Aunque tampoco me hubiera resultado fácil describir aquel lugar, que para empezar no es un lugar ni tiene nada que ver con ese cielo que vemos. Las nubes forman un reino donde no existe lo imposible y al que sólo se puede llegar creyendo en él. Una pequeña duda y se desvanece, una vacilación y ya se ha ido. Si cuando estás allí preguntas «¿cómo es posible?», te encuentras pronunciando la última palabra fuera de sus dominios. Así de delicado es, y por eso mismo indestructible, inconquistable. Nadie ha conseguido negar su existencia desde dentro, nadie ha podido plantar la semilla de una rebelión. En las nubes la ingenuidad es sabiduría y la inocencia conocimiento. En las nubes se encuentran las ilusiones fugaces y las inextinguibles, lo que fue y lo que pudo haber sido, los vivos de hoy y los de ayer, el «sí» que nunca llegó y el beso que no dimos; en las nubes se encuentran el sueño y todos sus afluentes, las lágrimas de alegría y los perdones reprimidos, la despedida, el regreso, la reconquista de lo que nunca tuvimos. Tal vez no es demasiado concreto. Ya lo he dicho: no es fácil describirlo.
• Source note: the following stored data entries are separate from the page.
/-! ## WellFormed refuses an ill-formed term of each check -/

theorem test_wellFormed_cmov_source : (Instr.cmovle .noreg .rax).wellFormed defaultParams = false := by decide
theorem test_wellFormed_cmov_destination : (Instr.rrmovq .rax .noreg).wellFormed defaultParams = false := by decide
theorem test_wellFormed_irmovq : (Instr.irmovq 5 .noreg).wellFormed defaultParams = false := by decide
theorem test_wellFormed_popq : (Instr.popq .noreg).wellFormed defaultParams = false := by decide
theorem test_wellFormed_pushq :
    (Instr.pushq .noreg).wellFormed { defaultParams with pushqRaAllowsNoreg := false } = false := by decide
theorem test_wellFormed_accepts_noreg :
    (Instr.pushq .noreg).wellFormed defaultParams = true ∧ (Instr.addq .noreg .noreg).wellFormed defaultParams = true ∧
    (Instr.popq .noreg).wellFormed { defaultParams with popqRaAllowsNoreg := true } = true := by decide

/-! ## Decoding, from words written out by hand (30_encoding.md R61 to R64; 95_test_vectors.md 2.1) -/

theorem test_decode_halt : reads [0x00] .halt = true := by decide
theorem test_decode_nop : reads [0x10] .nop = true := by decide
theorem test_decode_rrmovq : reads [0x20, 0x12] (.rrmovq .rcx .rdx) = true := by decide
theorem test_decode_cmovle : reads [0x21, 0x03] (.cmovle .rax .rbx) = true := by decide
theorem test_decode_cmovl : reads [0x22, 0x45] (.cmovl .rsp .rbp) = true := by decide
theorem test_decode_cmove : reads [0x23, 0x67] (.cmove .rsi .rdi) = true := by decide
theorem test_decode_cmovne : reads [0x24, 0x89] (.cmovne .r8 .r9) = true := by decide
theorem test_decode_cmovge : reads [0x25, 0xAB] (.cmovge .r10 .r11) = true := by decide
theorem test_decode_cmovg : reads [0x26, 0xCD] (.cmovg .r12 .r13) = true := by decide
theorem test_decode_irmovq : reads [0x30, 0xF2, 5, 0, 0, 0, 0, 0, 0, 0] (.irmovq 5 .rdx) = true := by decide
theorem test_decode_irmovq_order :
    reads [0x30, 0xFE, 0x88, 0x77, 0x66, 0x55, 0x44, 0x33, 0x22, 0x11] (.irmovq 0x1122334455667788 .r14) = true := by
  decide
theorem test_decode_rmmovq :
    reads [0x40, 0x0F, 0x10, 0, 0, 0, 0, 0, 0, 0] (.rmmovq .rax 0x10 .noreg) = true := by decide
theorem test_decode_mrmovq :
    reads [0x50, 0x13, 0xF8, 0xFF, 0xFF, 0xFF, 0xFF, 0xFF, 0xFF, 0xFF] (.mrmovq 0xFFFFFFFFFFFFFFF8 .rbx .rcx) = true := by
  decide
theorem test_decode_addq : reads [0x60, 0x03] (.addq .rax .rbx) = true := by decide
theorem test_decode_subq : reads [0x61, 0x32] (.subq .rbx .rdx) = true := by decide
theorem test_decode_andq : reads [0x62, 0xF3] (.andq .noreg .rbx) = true := by decide
theorem test_decode_xorq : reads [0x63, 0x3F] (.xorq .rbx .noreg) = true := by decide
theorem test_decode_jmp : reads [0x70, 0, 1, 0, 0, 0, 0, 0, 0] (.jmp 0x100) = true := by decide
theorem test_decode_jle : reads [0x71, 0, 1, 0, 0, 0, 0, 0, 0] (.jle 0x100) = true := by decide
theorem test_decode_jl : reads [0x72, 0, 1, 0, 0, 0, 0, 0, 0] (.jl 0x100) = true := by decide
theorem test_decode_je : reads [0x73, 0, 1, 0, 0, 0, 0, 0, 0] (.je 0x100) = true := by decide
theorem test_decode_jne : reads [0x74, 0, 1, 0, 0, 0, 0, 0, 0] (.jne 0x100) = true := by decide
theorem test_decode_jge : reads [0x75, 0, 1, 0, 0, 0, 0, 0, 0] (.jge 0x100) = true := by decide
theorem test_decode_jg : reads [0x76, 0, 1, 0, 0, 0, 0, 0, 0x80] (.jg 0x8000000000000100) = true := by decide
theorem test_decode_call : reads [0x80, 0, 2, 0, 0, 0, 0, 0, 0] (.call 0x200) = true := by decide
theorem test_decode_ret : reads [0x90] .ret = true := by decide
theorem test_decode_pushq : reads [0xA0, 0x3F] (.pushq .rbx) = true := by decide
theorem test_decode_pushq_noreg : reads [0xA0, 0xFF] (.pushq .noreg) = true := by decide
theorem test_decode_popq : reads [0xB0, 0x3F] (.popq .rbx) = true := by decide
theorem test_decode_iotraps :
    reads [0xC0] .iotrap0 = true ∧ reads [0xC1] .iotrap1 = true ∧ reads [0xC2] .iotrap2 = true ∧
    reads [0xC3] .iotrap3 = true ∧ reads [0xC4] .iotrap4 = true ∧ reads [0xC5] .iotrap5 = true := by decide
theorem test_decode_bad_function :
    rejects [0x01] .badFunctionCode = true ∧ rejects [0x27, 0x01] .badFunctionCode = true ∧
    rejects [0x64, 0x01] .badFunctionCode = true ∧ rejects [0xC6] .badFunctionCode = true ∧
    rejects [0xA1, 0x3F] .badFunctionCode = true ∧ rejects [0x91] .badFunctionCode = true := by decide
theorem test_decode_bad_register :
    rejects [0x20, 0xF1] .badRegister = true ∧ rejects [0x26, 0x0F] .badRegister = true ∧
    rejects [0xA0, 0x33] .badRegister = true ∧ rejects [0xB0, 0xFF] .badRegister = true ∧
    rejects [0x30, 0x02, 5, 0, 0, 0, 0, 0, 0, 0] .badRegister = true := by decide
theorem test_decode_unrecognized :
    rejects [0xD0] .unrecognizedClass = true ∧ rejects [0xFF] .unrecognizedClass = true := by decide
theorem test_decode_truncated : rejects [] .truncated = true ∧ rejects [0x30, 0xF2, 5] .truncated = true := by decide

/-- Opcode-table words: byte 0 is the high byte of a two-byte first word, and the only byte of a one-byte one. -/
theorem test_table_words :
    decodeTableWord 16 0x6103 = some (.subq .rax .rbx) ∧ decodeTableWord 8 0xC5 = some .iotrap5 ∧
    decodeTableWord 16 0x30F2 = some (.irmovq 0 .rdx) ∧ decodeTableWord 8 0x70 = some (.jmp 0) := by decide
El tiempo ha pasado, ahora mi colegio está irreconocible y el mundo es cada vez más pragmático. Y yo, ¿habré cambiado? Todavía visito las nubes con frecuencia, casi podría decirse que tengo doble nacionalidad, pero —debo confesarlo— las exigencias de este mundo, los compromisos de la vida adulta han conseguido que por primera vez me hayan tenido que llamar la atención en aquella región etérea. Las vueltas que da la vida. El otro día, mientras estaba allí, alguien que también paseaba por las nubes me dijo, al verme demasiado serio y concentrado: «Estás en la tierra».